» **EXERCISE REQUIREMENTS**: Give again, word for word, every line in the entries below from the line with "x0 := State.put_keeps _ _ _ hk" up to and including the line with "extract_lets -merge -underBinder +onlyGivenNames x2", and no other line.
....
/-- Hard Resets (R200 to R202), Cable Reset (R203) and the commands of PDL[n]. A Hard Reset, sent or received, adds 1 to the generation, clears every MessageID counter, invalidates the contract snapshot and leaves HR_PENDING set until HR_COMPLETE. MSGID_LOAD is refused while the layer is enabled. Each clause holds in the states and for the operands that its hypotheses name. -/
def Obligations.HardResetAndLayerCommandsComplete : Prop :=
  (∀ (s : State) (n : Port) (key : BitVec 16), s.Takes (pPDL n) → key.toNat = 0x4B9D → s.pdAttached n = true → (s.port n).pdl.queue = [] → 
      Leads (exec (.pdlCmdHardReset n key) s) fun t => s.Frame t [pPDL n] [(pVDM n, 0x40), (pVDM n, 0x10)] [portBytes n, descBytes] [] ∧ (t.port n).pdl.hrSend = true ∧ (t.port n).pdl.layer = [] ∧ t.flag (pPDL n) PDL.PG_STAT_HR_PENDING = true ∧ t.fld (pCC n) CC.PG_STAT_GEN = s.fld (pCC n) CC.PG_STAT_GEN) ∧
  (∀ (s : State) (n : Port), s.Takes (pPDL n) → (s.port n).pdl.hrSend = true → 
      Leads (exec (.hardResetSent n) s) fun t => s.Frame t [pPDL n, pSHARE] [(pCC n, 0x0C), (pVDM n, 0x40), (pVDM n, 0x10), (pVDM n, 0x34), (pVDM n, 0x60), (pPOL n, 0x0C), (pPOL n, 0x34), (pPOL n, 0x10), (pPOL n, 0xB4)] [portBytes n, descBytes] [snapBytes n] ∧ t.flag (pPDL n) PDL.PG_EVT_HR_SENT = true ∧ t.flag (pPDL n) PDL.PG_STAT_HR_PENDING = true ∧ t.rd (pPDL n) PDL.MSGID_TX_SOP.off = 0 ∧ t.fld (pCC n) CC.PG_STAT_GEN = (s.fld (pCC n) CC.PG_STAT_GEN + 1) % 256 ∧ t.snapMarked n = false ∧ (t.port n).pdl.hrSend = false ∧ (t.port n).pdl.line = some (3, [])) ∧
  (∀ (s : State) (n : Port), s.Takes (pPDL n) → s.pdAttached n = true → 
      Leads (exec (.hardResetReceived n) s) fun t => s.Frame t [pPDL n, pSHARE] [(pCC n, 0x0C), (pVDM n, 0x40), (pVDM n, 0x10), (pVDM n, 0x34), (pVDM n, 0x60), (pPOL n, 0x0C), (pPOL n, 0x34), (pPOL n, 0x10), (pPOL n, 0xB4)] [portBytes n, descBytes] [snapBytes n] ∧ t.flag (pPDL n) PDL.PG_EVT_HR_RCVD = true ∧ t.flag (pPDL n) PDL.PG_STAT_HR_PENDING = true ∧ t.rd (pPDL n) PDL.MSGID_TX_SOP.off = 0 ∧ t.fld (pCC n) CC.PG_STAT_GEN = (s.fld (pCC n) CC.PG_STAT_GEN + 1) % 256 ∧ t.snapMarked n = false) ∧
  (∀ (s : State) (n : Port) (key : BitVec 16), s.Takes (pPDL n) → key.toNat = 0x4B9D → s.cableOk n 1 = true → (s.port n).pdl.queue = [] → 
      Leads (exec (.pdlCmdCableReset n key) s) fun t => s.Frame t [pPDL n] [(pVDM n, 0x40), (pVDM n, 0x10)] [portBytes n, descBytes] [] ∧ (t.port n).pdl.line = some (4, []) ∧ t.flag (pPDL n) PDL.PG_EVT_CR_SENT = true ∧ t.txCtr n 1 = 0 ∧ t.txCtr n 2 = 0) ∧
  (∀ (s : State) (n : Port) (key : BitVec 16), s.Takes (pPDL n) → key.toNat = 0x4B9D → s.cableOk n 1 = false → 
      Leads (exec (.pdlCmdCableReset n key) s) fun t => s.Frame t [pPDL n] [(pVDM n, 0x40), (pVDM n, 0x10)] [portBytes n, descBytes] [] ∧ t.flag (pPDL n) PDL.PG_EVT_CMD_REFUSED = true ∧ t.ports = s.ports ∧ t.store = s.store) ∧
  (∀ (s : State) (n : Port) (key : BitVec 16), s.Takes (pPDL n) → key.toNat = 0x4B9D → s.ccState n = .attachedSrc → 
      Leads (exec (.pdlCmdAmsEnd n key) s) fun t => s.Frame t [] [(pPDL n, 0x10)] [] [] ∧ (t.port n).pdl = { (s.port n).pdl with ng := false } ∧ t.regs = s.regs) ∧
  (∀ (s : State) (n : Port) (key : BitVec 16), s.Takes (pPDL n) → key.toNat = 0x4B9D → 
      Leads (exec (.pdlCmdHrComplete n key) s) fun t => s.Frame t [] [(pPDL n, 0x10), (pPDL n, 0x0C)] [] [] ∧ t.flag (pPDL n) PDL.PG_STAT_HR_PENDING = false ∧ t.ports = s.ports) ∧
  (∀ (s : State) (n : Port) (key : BitVec 16), s.Takes (pPDL n) → key.toNat = 0x4B9D → 
      Leads (exec (.pdlCmdClearStats n key) s) fun t => s.Frame t [] [(pPDL n, 0x10), (pPDL n, 0x6C), (pPDL n, 0x68), (pPDL n, 0x64), (pPDL n, 0x60)] [] [] ∧ t.rd (pPDL n) 0x60 = 0 ∧ t.rd (pPDL n) 0x64 = 0 ∧ t.rd (pPDL n) 0x68 = 0 ∧ t.rd (pPDL n) 0x6C = 0 ∧ t.ports = s.ports) ∧
  (∀ (s : State) (n : Port) (v : Word), s.Takes (pPDL n) → s.enabled (pPDL n) = false → 
      Leads (exec (.msgidLoad n v) s) fun t => s.Frame t [] [(pPDL n, 0x10), (pPDL n, 0x58)] [] [] ∧ t.rd (pPDL n) PDL.MSGID_TX_SOP.off = (v &&& 0x0FFF0777)) ∧
  (∀ (s : State) (n : Port) (v : Word), s.Takes (pPDL n) → s.enabled (pPDL n) = true → 
      Leads (exec (.msgidLoad n v) s) fun t => s.Frame t [] [(pPDL n, 0x10), (pPDL n, 0x58)] [] [] ∧ t.rd (pPDL n) PDL.MSGID_TX_SOP.off = s.rd (pPDL n) PDL.MSGID_TX_SOP.off ∧ t.flag (pPDL n) PG.EVT_LOCKED_WRITE = true) ∧
  (∀ (s : State) (n : Port), s.Takes (pPDL n) → s.flag (pPOL n) POL.PG_STAT_HR_OWED = false → (s.port n).fw.softDue = false → 
      Leads (exec (.pdlEnableWrite n true) s) fun t => s.Frame t [pPDL n] [(pVDM n, 0x40), (pVDM n, 0x10), (pPOL n, 0x0C)] [portBytes n, descBytes] [] ∧ t.enabled (pPDL n) = true ∧ t.ports = s.ports ∧ t.store = s.store) ∧
  (∀ (s : State) (n : Port), s.Takes (pPDL n) → (s.port n).pdl.queue = [] → 
      Leads (exec (.pdlEnableWrite n false) s) fun t => s.Frame t [pPDL n] [(pVDM n, 0x40), (pVDM n, 0x10), (pPOL n, 0x0C)] [portBytes n, descBytes] [] ∧ t.enabled (pPDL n) = false ∧ t.ports = s.ports ∧ t.store = s.store)
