theorem State.cmptRestart_keeps (hk : Keeps H s0 s) : Keeps H s0 (State.cmptRestart s) := by
  unfold State.cmptRestart
  exact State.put_keeps _ _ _ (Keeps.mk' hk)

theorem State.rampDone_keeps (n : Port) (hk : Keeps ⟨H1, H2, H3, H4, false, H6, H7, H8, H9, H10, H11, H12, H13, H14, false⟩ s0 s) : Keeps ⟨H1, H2, H3, H4, false, H6, H7, H8, H9, H10, H11, H12, H13, H14, false⟩ s0 (State.rampDone s n) := by
  unfold State.rampDone
  extract_lets -merge -underBinder +onlyGivenNames x0
  have hx0 : Keeps ⟨H1, H2, H3, H4, false, H6, H7, H8, H9, H10, H11, H12, H13, H14, false⟩ s0 x0 := State.raise_keeps _ _ (State.guardTo_keeps _ _ hk)
  try clear_value x0
  extract_lets -merge -underBinder +onlyGivenNames x1
  have hx1 : Keeps ⟨H1, H2, H3, H4, false, H6, H7, H8, H9, H10, H11, H12, H13, H14, false⟩ s0 x1 := State.modGuard_keeps _ _ hx0
  try clear_value x1
  exact Keeps.ite (fun _ => State.hrDone_keeps _ hx1) (fun _ => hx1)

theorem State.joinGuard_keeps (n : Port) (hk : Keeps ⟨H1, H2, H3, H4, H5, H6, H7, H8, H9, H10, H11, H12, H13, H14, false⟩ s0 s) : Keeps ⟨H1, H2, H3, H4, H5, H6, H7, H8, H9, H10, H11, H12, H13, H14, false⟩ s0 (State.joinGuard s n) := by
  unfold State.joinGuard
  extract_lets -merge -underBinder +onlyGivenNames x0
  have hx0 : Keeps ⟨H1, H2, H3, H4, H5, H6, H7, H8, H9, H10, H11, H12, H13, H14, false⟩ s0 x0 := State.modGuard_keeps _ _ hk
  try clear_value x0
  extract_lets -merge -underBinder +onlyGivenNames x1
  have hx1 : Keeps ⟨H1, H2, H3, H4, H5, H6, H7, H8, H9, H10, H11, H12, H13, H14, false⟩ s0 x1 := State.put_keeps _ _ _ (State.put_keeps _ _ _ hx0)
  try clear_value x1
  exact Keeps.ite (fun _ => State.put_keeps _ _ _ hx1) (fun _ => hk)

theorem State.guardRefused_keeps (n : Port) (hk : Keeps H s0 s) : Keeps H s0 (State.guardRefused s n) := by
  unfold State.guardRefused
  exact State.raise_keeps _ _ hk

theorem State.snkClose_keeps (n : Port) (hk : Keeps H s0 s) : Keeps H s0 (State.snkClose s n) := by
  unfold State.snkClose
  exact Keeps.ite (fun _ => State.put_keeps _ _ _ hk) (fun _ => State.guardRefused_keeps _ hk)

theorem State.snkOpen_keeps (n : Port) (hk : Keeps ⟨H1, H2, H3, H4, false, H6, H7, H8, H9, H10, H11, H12, H13, H14, false⟩ s0 s) : Keeps ⟨H1, H2, H3, H4, false, H6, H7, H8, H9, H10, H11, H12, H13, H14, false⟩ s0 (State.snkOpen s n) := by
  unfold State.snkOpen
  extract_lets -merge -underBinder +onlyGivenNames x0
  have hx0 : Keeps ⟨H1, H2, H3, H4, false, H6, H7, H8, H9, H10, H11, H12, H13, H14, false⟩ s0 x0 := State.put_keeps _ _ _ hk
  try clear_value x0
  exact Keeps.ite (fun _ => State.shareLeave_keeps _ (State.guardOff_keeps _ hx0)) (fun _ => hx0)

theorem State.unretire_keeps (n : Port) (hk : Keeps ⟨H1, H2, H3, false, false, H6, H7, H8, H9, H10, H11, false, H13, H14, false⟩ s0 s) : Keeps ⟨H1, H2, H3, false, false, H6, H7, H8, H9, H10, H11, false, H13, H14, false⟩ s0 (State.unretire s n) := by
  unfold State.unretire
  extract_lets -merge -underBinder +onlyGivenNames x0
  have hx0 : Keeps ⟨H1, H2, H3, false, false, H6, H7, H8, H9, H10, H11, false, H13, H14, false⟩ s0 x0 := State.guardTo_keeps _ _ hk
  try clear_value x0
  extract_lets -merge -underBinder +onlyGivenNames x1
  have hx1 : Keeps ⟨H1, H2, H3, false, false, H6, H7, H8, H9, H10, H11, false, H13, H14, false⟩ s0 x1 := State.put_keeps _ _ _ (State.modGuard_keeps _ _ hx0)
  try clear_value x1
  extract_lets -merge -underBinder +onlyGivenNames x2
  have hx2 : Keeps ⟨H1, H2, H3, false, false, H6, H7, H8, H9, H10, H11, false, H13, H14, false⟩ s0 x2 := State.setFailed_keeps _ _ hx1
  try clear_value x2
  extract_lets -merge -underBinder +onlyGivenNames x3
  have hx3 : Keeps ⟨H1, H2, H3, false, false, H6, H7, H8, H9, H10, H11, false, H13, H14, false⟩ s0 x3 := State.put_keeps _ _ _ hx2
  try clear_value x3
  exact State.guardEvt_keeps _ _ (State.ccEnter_keeps _ _ hx3)

theorem State.unretireCmd_keeps (n : Port) (hk : Keeps ⟨H1, H2, H3, false, false, H6, H7, H8, H9, H10, H11, false, H13, H14, false⟩ s0 s) : Keeps ⟨H1, H2, H3, false, false, H6, H7, H8, H9, H10, H11, false, H13, H14, false⟩ s0 (State.unretireCmd s n) := by
  unfold State.unretireCmd
  exact Keeps.ite (fun _ => State.unretire_keeps _ hk) (fun _ => State.guardRefused_keeps _ hk)

theorem State.retestPort_keeps (n : Port) (hk : Keeps H s0 s) : Keeps H s0 (State.retestPort s n) := by
  unfold State.retestPort
  extract_lets -merge -underBinder +onlyGivenNames x0 x1 x2
  have hx2 : Keeps H s0 x2 := State.put_keeps _ _ _ hk
  try clear_value x2
  extract_lets -merge -underBinder +onlyGivenNames x3
  have hx3 : Keeps H s0 x3 := State.setFailed_keeps _ _ hx2
  try clear_value x3
  exact Keeps.ite (fun _ => Keeps.mk' hx3) (fun _ => State.guardRefused_keeps _ hk)

theorem State.retest_keeps (ports : ℕ) (hk : Keeps H s0 s) : Keeps H s0 (State.retest s ports) := by
  unfold State.retest
  exact State.forPorts_keeps hk (fun _ _ h0 => Keeps.ite (fun _ => State.retestPort_keeps _ h0) (fun _ => h0))

theorem State.vconnOnCmd_keeps (n : Port) (hk : Keeps ⟨H1, H2, H3, H4, H5, H6, H7, H8, H9, H10, H11, H12, H13, H14, false⟩ s0 s) : Keeps ⟨H1, H2, H3, H4, H5, H6, H7, H8, H9, H10, H11, H12, H13, H14, false⟩ s0 (State.vconnOnCmd s n) := by
  unfold State.vconnOnCmd
  exact Keeps.ite (fun _ => hk) (fun _ => Keeps.ite (fun _ => State.modCc_keeps _ _ hk) (fun _ => Keeps.ite (fun _ => State.vconnOn_keeps _ hk) (fun _ => State.raise_keeps _ _ hk)))

theorem State.rpLost_keeps (n : Port) (hk : Keeps H s0 s) : Keeps H s0 (State.rpLost s n) := by
  unfold State.rpLost
  exact State.put_keeps _ _ _ (State.raise_keeps _ _ hk)

theorem State.railUpdate_keeps (hk : Keeps ⟨H1, H2, H3, H4, false, H6, H7, H8, H9, H10, H11, H12, H13, H14, false⟩ s0 s) : Keeps ⟨H1, H2, H3, H4, false, H6, H7, H8, H9, H10, H11, H12, H13, H14, false⟩ s0 (State.railUpdate s) := by
  unfold State.railUpdate
  extract_lets -merge -underBinder +onlyGivenNames x0 x1 x2 x3
  have hx3 : Keeps ⟨H1, H2, H3, H4, false, H6, H7, H8, H9, H10, H11, H12, H13, H14, false⟩ s0 x3 := State.putB_keeps _ _ _ hk
  try clear_value x3
  extract_lets -merge -underBinder +onlyGivenNames x4
  have hx4 : Keeps ⟨H1, H2, H3, H4, false, H6, H7, H8, H9, H10, H11, H12, H13, H14, false⟩ s0 x4 := State.forPorts_keeps hx3 (fun _ _ h5 => State.modShare_keeps _ _ h5)
  try clear_value x4
  exact Keeps.ite (fun _ => State.shareEvt_keeps _ hx4) (fun _ => hx3)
....
» **RESULT FOR THIS TASK**:
  have hx0 : Keeps ⟨H1, H2, H3, H4, false, H6, H7, H8, H9, H10, H11, H12, H13, H14, false⟩ s0 x0 := State.put_keeps _ _ _ hk
  try clear_value x0
  exact Keeps.ite (fun _ => State.shareLeave_keeps _ (State.guardOff_keeps _ hx0)) (fun _ => hx0)

theorem State.unretire_keeps (n : Port) (hk : Keeps ⟨H1, H2, H3, false, false, H6, H7, H8, H9, H10, H11, false, H13, H14, false⟩ s0 s) : Keeps ⟨H1, H2, H3, false, false, H6, H7, H8, H9, H10, H11, false, H13, H14, false⟩ s0 (State.unretire s n) := by
  unfold State.unretire
  extract_lets -merge -underBinder +onlyGivenNames x0
  have hx0 : Keeps ⟨H1, H2, H3, false, false, H6, H7, H8, H9, H10, H11, false, H13, H14, false⟩ s0 x0 := State.guardTo_keeps _ _ hk
  try clear_value x0
  extract_lets -merge -underBinder +onlyGivenNames x1
  have hx1 : Keeps ⟨H1, H2, H3, false, false, H6, H7, H8, H9, H10, H11, false, H13, H14, false⟩ s0 x1 := State.put_keeps _ _ _ (State.modGuard_keeps _ _ hx0)
  try clear_value x1
  extract_lets -merge -underBinder +onlyGivenNames x2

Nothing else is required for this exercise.